La Commission vérité et réconciliation (CVR) a animé, le jeudi 25 avril 2024 à Bujumbura, une conférence publique autour du thème : « Mois d’avril au Burundi: la vérité au service de la réconciliation ». Les Burundais devraient tirer des leçons dans l’histoire sombre qu’a connue le pays.
« Nous sommes au mois d’avril, une période au cours de laquelle les opinions sont Régulièrement agitées depuis les années 1972-1973. Sous la première et la deuxième république, il était dangereux même de prononcer le chiffre 72. Certains Burundais traumatisés préféraient à la place l’inverser en disant 27 », a laissé entendre Pierre Claver Ndayicariye, président de la CVR à l’entame de la conférence publique dont l’objectif était d’éclairer les Burundais et à les aider à sortir de la peur, de la torpeur et de l’angoisse laissée pendant longtemps par la date du 29 avril 1972.
Dans ses explications, le président de la CVR a fait savoir qu’autour de la date du 29 avril, de nombreux citoyens étaient atteints de peur, dans certaines écoles à régime d’internat, les élèves étaient interdits de sortie. « Dans certaines localités du pays, certaines personnes se rasaient la tête en signe de deuil ou allaient faire clandestinement des ablutions dans les rivières pour une « levée de deuil » symbolique », a-t-il poursuivi, avant de mentionner qu’il y avait même des Burundais qui fuyaient vers les pays voisins dans la crainte d’une éventuelle attaque.
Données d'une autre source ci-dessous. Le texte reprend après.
-- ==== Sys2Proof/Laws/Parked.lean ====
section
/-! SUPPORT. What the arbiter's own work (grants, removals, freed places, attempts) leaves of a channel that it may not drive: one that
is not IDLE, or is in CUTOFF (R47), keeps everything but its pull-in owed mark. -/

namespace Sys2Proof.Machine

/-- Two writes of one channel leave the second, its load reported once. -/
theorem State.setChan_setChan (s : State) (c : ChannelId) (x y : Channel) : (s.setChan c x).setChan c y = s.setChan c y := by
  have h : (s.channels.set c x).set c y = s.channels.set c y := by
    apply Table.ext_get; intro j; simp only [Table.get_set]; split <;> rfl
  have e : ∀ a b d : Nat, a - b + d - d = a - b := fun a b d => Nat.add_sub_cancel _ _
  simp only [State.setChan, State.chan, Table.get_set_self, h, Arbiter.report, e]

/-- Two writes of one stepper leave the second. -/
theorem State.setStepper_setStepper (s : State) (t : StepperId) (x y : Stepper) :
    (s.setStepper t x).setStepper t y = s.setStepper t y := by
  simp only [State.setStepper]
  congr 1
  apply Table.ext_get; intro j; simp only [Table.get_set]; split <;> rfl

/-- Two writes of one link leave the second. -/
theorem State.setLink_setLink (s : State) (k : LinkId) (x y : Link) : (s.setLink k x).setLink k y = s.setLink k y := by
  simp only [State.setLink]
  congr 1
  apply Table.ext_get; intro j; simp only [Table.get_set]; split <;> rfl

/-- Two writes of one flipper leave the second. -/
theorem State.setFlip_setFlip (s : State) (f : FlipperId) (x y : Flipper) : (s.setFlip f x).setFlip f y = s.setFlip f y := by
  simp only [State.setFlip]
  congr 1
  apply Table.ext_get; intro j; simp only [Table.get_set]; split <;> rfl

/-- An entry found for a channel is that channel's. -/
theorem entryOf_channel {s : State} {c : ChannelId} {e : Entry} (h : entryOf s c = some e) : e.channel = c := by
  simpa using List.find?_some h

/-- The channel is one that the arbiter may not drive (R47). -/
def Barred (s : State) (c : ChannelId) : Prop := (s.chan c).state ≠ .idle ∨ (s.chan c).heat.thermal = .cutoff

/-- The channel keeps everything but its pull-in owed mark. -/
def Kept (c : ChannelId) (s t : State) : Prop := ∃ owed, t.chan c = { s.chan c with owed := owed }

namespace Kept

variable {c : ChannelId}

theorem of_same {s t : State} (h : t.channels = s.channels) : Kept c s t := ⟨(s.chan c).owed, by rw [State.chan, h]; rfl⟩

theorem of_chan {s t : State} (h : t.chan c = s.chan c) : Kept c s t := ⟨(s.chan c).owed, h⟩

theorem refl (s : State) : Kept c s s := of_same rfl

theorem trans {s t u : State} (h : Kept c s t) (k : Kept c t u) : Kept c s u := by
  obtain ⟨x, hx⟩ := h
  obtain ⟨y, hy⟩ := k
  exact ⟨y, by rw [hy, hx]⟩

theorem foldl {α : Type} {f : State → α → State} (h : ∀ s x, Kept c s (f s x)) (l : List α) (s : State) :
    Kept c s (l.foldl f s) := by
  induction l generalizing s with
  | nil => exact refl s
  | cons x l ih => exact (h s x).trans (ih _)

theorem barred {s t : State} (h : Kept c s t) (b : Barred s c) : Barred t c := by
  obtain ⟨x, hx⟩ := h
  simpa only [Barred, hx] using b

theorem setChan (s : State) {d : ChannelId} (x : Channel) (h : d ≠ c) : Kept c s (s.setChan d x) :=
  of_chan (State.chan_setChan_ne _ _ _ _ h.symm)

theorem setOwed (s : State) (d : ChannelId) (b : Bool) : Kept c s (s.setChan d { s.chan d with owed := b }) := by
  by_cases h : d = c
  · subst h; exact ⟨b, State.chan_setChan_self _ _ _⟩
  · exact setChan s _ h

end Kept

/-! ### What touches no channel -/

theorem setFlagPorts_channels (s : State) (ps : PortSet) (n : FlagName) (subject : Option Nat) :
    (setFlagPorts s ps n subject).channels = s.channels := by
  simp only [setFlagPorts]; split_ifs <;> rfl

theorem dropPulse_channels (s : State) (ps : PortSet) (c : ChannelId) (r : DropReason) :
    (dropPulse s ps c r).channels = s.channels := by
  simp only [dropPulse]; split_ifs <;> rfl

theorem endTrain_channels (s : State) (t : StepperId) : (endTrain s t).channels = s.channels := by
  simp only [endTrain]; split <;> first | rfl | exact setFlagPorts_channels _ _ _ _

theorem clampTrain_channels (s : State) (t : StepperId) : (clampTrain s t).channels = s.channels := by
  simp only [clampTrain]; split <;> first | rfl | exact endTrain_channels _ _

theorem stepTestN_channels (n : Nat) (s : State) (t : StepperId) : (stepTestN n s t).channels = s.channels := by
  induction n generalizing s with
  | zero => rfl
  | succ n ih =>
    simp only [stepTestN]
    split
    · rfl
    · split_ifs
      · rw [ih, clampTrain_channels]
      · rfl
      · rfl

theorem stepTest_channels (s : State) (t : StepperId) : (stepTest s t).channels = s.channels := stepTestN_channels _ _ _

theorem offerTrain_channels (s : State) (t : StepperId) (dir : Direction) (k : Nat) (origin : Origin) (counted : Bool) :
    (offerTrain s t dir k origin counted).1.channels = s.channels := by
  simp only [offerTrain]
  split_ifs <;> first | rfl | (split <;> (try split_ifs) <;> first | rfl | exact stepTest_channels _ _)

theorem grantFire_channels (s : State) (k : LinkId) : (grantFire s k).channels = s.channels := by
  simp only [grantFire]
  split
  · rfl
  · split_ifs <;> simp [offerTrain_channels]

theorem reportDropped_channels (s : State) (e : Entry) (r : DropReason) : (reportDropped s e r).channels = s.channels := by
  simp only [reportDropped]
  split
  · exact dropPulse_channels _ _ _ _
  · split_ifs
    · exact dropPulse_channels _ _ _ _
    · rfl
  · rw [dropPulse_channels]; rfl
  · rfl

namespace Kept

variable {c : ChannelId}

theorem makePullIn (s : State) (d : ChannelId) : Kept c s (makePullIn s d) := setOwed s d false

theorem pullInTest (s : State) (d : ChannelId) : Kept c s (pullInTest s d) := by
  unfold Machine.pullInTest
  split_ifs
  · exact setOwed s d true
  · exact makePullIn s d
  · exact refl s

theorem handoutChannel (s : State) (d : ChannelId) : Kept c s (handoutChannel s d) := by
  unfold Machine.handoutChannel
  simp only
  split_ifs
  · exact (setOwed s d false).trans (makePullIn _ d)
  · exact setOwed s d false
  · exact refl s

theorem handoutStepper (s : State) (t : StepperId) : Kept c s (handoutStepper s t) := by
  unfold Machine.handoutStepper
  split_ifs
  · exact of_same (stepTest_channels _ _)
  · exact refl s

theorem handout (s : State) : Kept c s (handout s) := (foldl handoutChannel _ s).trans (foldl handoutStepper _ _)

theorem removeEntry (s : State) (e : Entry) : Kept c s (removeEntry s e) := by
  have h : ∀ u : State, u.channels = s.channels → Kept c s (if listFull s = true then Machine.handout u else u) := by
    intro u hu
    split_ifs
    · exact (of_same hu).trans (handout u)
    · exact of_same hu
  unfold Machine.removeEntry
  simp only
  have hb : ((if e.passed = Config.blockingCount then bring (dropEntry s e.channel) else dropEntry s e.channel)).channels
      = s.channels := by split_ifs <;> rfl
  split <;> first | exact h _ hb | exact (h _ hb).trans (pullInTest _ _)

theorem refuseEntry (s : State) (e : Entry) : Kept c s (refuseEntry s e) :=
  (of_same (reportDropped_channels s e .hot)).trans (removeEntry _ _)

theorem heatCheck (s : State) {d : ChannelId} (w : Nat) (h : d ≠ c) : Kept c s (heatCheck s d w).1 := by
  refine of_chan ?_
  have hs : ∀ (u : State) (x : Heat), (u.setHeat d x).chan c = u.chan c := fun u x => State.chan_setChan_ne _ _ _ _ h.symm
  have hf : ∀ (u : State) n k, (setFlagBoth u n k).chan c = u.chan c := fun u n k => by
    simp only [State.chan, setFlagBoth, setFlagPorts_channels]
  have ht : ∀ (u : State) t, (setThermal u d t).chan c = u.chan c := fun u t => by
    simp only [setThermal]; split_ifs <;> simp only [hf, hs]
  simp only [Machine.heatCheck, enterCutoff, noteCutoff]
  split_ifs <;> simp only [hf, hs, ht]

theorem grant (s : State) {e : Entry} (w : Nat) (h : e.channel ≠ c) : Kept c s (grant s e w) := by
  have hd : ∀ kind, Kept c s (startDrive (dropEntry s e.channel) e.channel kind w) := fun kind =>
    (of_same rfl : Kept c s (dropEntry s e.channel)).trans (setChan _ _ h)
  have hx : ∀ u, Kept c s u → Kept c s (if listFull s = true then Machine.handout u else u) := by
    intro u hu; split_ifs
    · exact hu.trans (handout u)
    · exact hu
  have hf : ∀ (u : State) (k : LinkId), Kept c s u → Kept c s (grantFire u k) := fun u k hu =>
    hu.trans (of_same (grantFire_channels _ _))
  have hs : ∀ (u : State) (t : StepperId) (d : ChannelId), Kept c s u → Kept c s (grantStep u t d) := fun u t d hu =>
    hu.trans (of_same rfl)
  unfold Machine.grant
  cases e.work with
  | pulse origin => exact hx _ (hd _)
  | pullIn origin => exact hx _ (hd _)
  | fire k notified => exact hf _ _ (hx _ (hd _))
  | step t => exact hx _ (hs _ _ _ (hd _))

theorem walk (l failed passed : List ChannelId) (s : State) (h : c ∉ l) : Kept c s (walk l failed passed s).1 := by
  induction l generalizing failed passed s with
  | nil => exact refl s
  | cons d rest ih =>
    have hr : c ∉ rest := fun x => h (List.mem_cons_of_mem _ x)
    have hd : d ≠ c := fun x => h (x ▸ List.mem_cons_self)
    unfold Machine.walk
    split
    · exact ih _ _ _ hr
    · next e he =>
      have hc : e.channel ≠ c := by rw [entryOf_channel he]; exact hd
      have hk := heatCheck s e.width hd
      split_ifs
      · split
        · next u hu => rw [hu] at hk; exact (hk.trans (refuseEntry _ _)).trans (ih _ _ _ hr)
        · next u w hu => rw [hu] at hk; exact (hk.trans (grant _ _ hc)).trans (ih _ _ _ hr)
      · exact refl s
      · exact ih _ _ _ hr

/-- A barred channel is in no selection (R47). -/
theorem not_mem_selection {s : State} (b : Barred s c) : c ∉ selection s := by
  intro h
  simp only [selection, List.map_append, List.mem_append, List.mem_map] at h
  have key : ∀ e ∈ s.arb.waitList.filter (fun e => eligible s e), e.channel ≠ c := by
    intro e he hc
    have := (List.mem_filter.1 he).2
    simp only [eligible, inCutoff, hc, Bool.and_eq_true, decide_eq_true_eq, Bool.not_eq_true'] at this
    rcases b with b | b
    · exact b this.1.1
    · simp [b] at this
  rcases h with (⟨e, he, hc⟩ | ⟨e, he, hc⟩) | ⟨e, he, hc⟩
  · exact key e (List.mem_filter.1 he).1 hc
  · exact key e (List.mem_filter.1 he).1 hc
  · obtain ⟨t, _, ht⟩ := List.mem_filterMap.1 he
    exact key e (List.mem_of_find?_eq_some ht) hc

theorem attempt {s : State} (b : Barred s c) : Kept c s (attempt s) :=
  (walk _ [] [] s (not_mem_selection b)).trans (of_same rfl)

theorem settleN (n : Nat) {s : State} (b : Barred s c) : Kept c s (settleN n s) := by
  induction n generalizing s with
  | zero => exact of_same rfl
  | succ n ih =>
    unfold Machine.settleN
    split_ifs
    · exact refl s
    · have h := attempt (c := c) (s := s.setArb { s.arb with attempts := s.arb.attempts - 1 }) b
      exact ((of_same rfl).trans h).trans (ih (h.barred b))

/-- The attempts that were brought leave a barred channel as it is, but for its owed mark. -/
theorem settle {s : State} (b : Barred s c) : Kept c s (settle s) := settleN 49 b

theorem attemptNow {s : State} (b : Barred s c) : Kept c s (attemptNow s) := (of_same rfl : Kept c s (bring s)).trans (settle b)

end Kept

end Sys2Proof.Machine
end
Selon les témoignages collectés, a-t-il dit, ce phénomène s’est passé en particulier dans le Sud du pays.
« La Commission vérité et réconciliation a senti l’obligation et la nécessité de s’exprimer aujourd’hui pour éclairer l’opinion sur la vérité qu’elle a trouvée à propos de ces faits observés à l’approche de cette date du 29 avril », a ajouté M. Ndayicariye.
Le recensement réalisé permet de mettre le nom sur la victime et sur l’auteur
Le patron de la CVR a précisé que cette commission a déjà amorcé une autre étape. Il s’agit d’un recensement qui a été planifié et réalisé dans les trois provinces de Cankuzo, Bururi et Rumonge en vue de connaître autant que possible lespersonnes assassinées, les disparues, les personnes qui ont déjà accordé le pardon et les personnes qui ont sauvé d’autres, etc.
Comme résultats du recensement, dans la province de Cankuzo, 262 personnes assassinées et disparues ont été recensées dont 238 Hutus, 22 Tutsis et 1 de l’ethnie Twa. A Bururi, parmi 4 014 cas recensés, il y a 3 787 Hutus, 242 Tutsis, 9 Twas et une personne dont l’éthnie n’a pas été identifiée. Les cas de tuerie ou disparition identifiés dans la province de Rumonge s’élèvent à 2 339 dont 2 134 Hutus, 186 Tutsis, 14 Twas et 5 dont l’identité ethnique n’a pas été révélée. L’avantage de ce recensement, d’après M. Ndayicariye, est qu’il met le nom sur les victimes et sur les auteurs des crimes.
« Le mensonge et la solidarité ethnique négative ont tué des milliers des citoyens innocents »
« La vérité déjà trouvée par la commission doit être comprise et acceptée comme une vérité au service de la vie, de la réconciliation et de la paix. La méconaissance de la vérité plonge les Burundais dans la globalisation, la confusion et la peur panique permanente », a-t-il renchéri, en interpellant les Burundais à ne plus avoir peur de la vérité, mais plutôt à avoir peur du mensonge. Car, « le mensonge et la solidarité ethnique négative ont tué des milliers des citoyens innocents dans notre pays ».
Les participants ont eu l’occasion de poser des questions, mais aussi de donner des contributions. Il a été signalé que les moments tragiques auxquels le Burundi a traversé ont été causés par une mauvaise gouvernance, un groupe de gens qui cherchaient à satisfaire leurs propres intérêts. Pour ce faire, les Burundais d’aujourd’hui et surtout les leaders devraient tirer des leçons dans l’histoire du passé, en privilégiant tout ce qui peut renforcer la cohésion sociale et protéger le peuple burundais.